Monday, November 19, 2007

Reconstructing fingerprint images from templates

This is for everyone who thinks fingerprints cannot be reverse engineered from biometric systems, and especially for Jim Knight MP, the Labour Minister for Schools and Learners, who offered up the below incorrect information in a parliamentary debate in July this year with Greg Mulholland MP:

"Secondly, as I stated earlier, it is not possible to recreate a fingerprint using the numbers that are stored. The algorithm generates a unique number, producing no information of any use to identity thieves. I shall quote from a statement from the Information Commissioner’s Office—a thoroughly independent source—that says in the third paragraph:

“Full fingerprint images are not stored and cannot be generated (‘reverse engineered’) from the template.”

I hope that that is clear to all those listening, because it is an important reassurance on the points that the hon. Gentleman has made." ...absolutely crystal Jim.


1. Original fingerprint scan
2. Stored fingerprint template

3. Print reconstructed from template
Arun Ross, Member, IEEE, Jidnya Shah, and Anil K. Jain, Fellow, IEEE
April 2007
(as shown on the Leave Them Kids Alone site)

2 comments:

Anonymous said...

At the public meeting held at Morley High School, parents were reassured that only a sequence of numbers would be stored and that it could not be reversed! This was clearly stated by the biometric salesman.

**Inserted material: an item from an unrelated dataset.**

-- ==== Sys2Proof/Machine/Dispatch.lean ====
section
/-! DEFINITION. Which meaning each instruction has: one arm for each constructor of `Instr`. -/

namespace Sys2Proof.Machine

Also, on the BBC Radio 4 "You & Yours" interview with regards to the biometric system at Morley High School, MP Jim Knight stated the following:
"children are not fingerprinted, there is no ink pad, all that happens is that a long number is generated from part of the finger. That can't be reversed back into a fingerprint"

Anonymous said...

Fingerprint minutiae are an intermediate "half-way" house to a template. A template is non-reversible back to minutiae. Schools deciding whether to implement fingerprint systems should ask whether minutiae data are being stored in the system, or templates only. The drawback of storing templates only is that it may lock you in to a particular vendor's fingerprint technology (fingerprint images and minutiae are inter-operable). There are other systems, such as iris recognition in which a digital photograph of the eye is taken, which do not have the forensic connotations of fingerprint. These are coming down in price and are now competitive with fingerprint.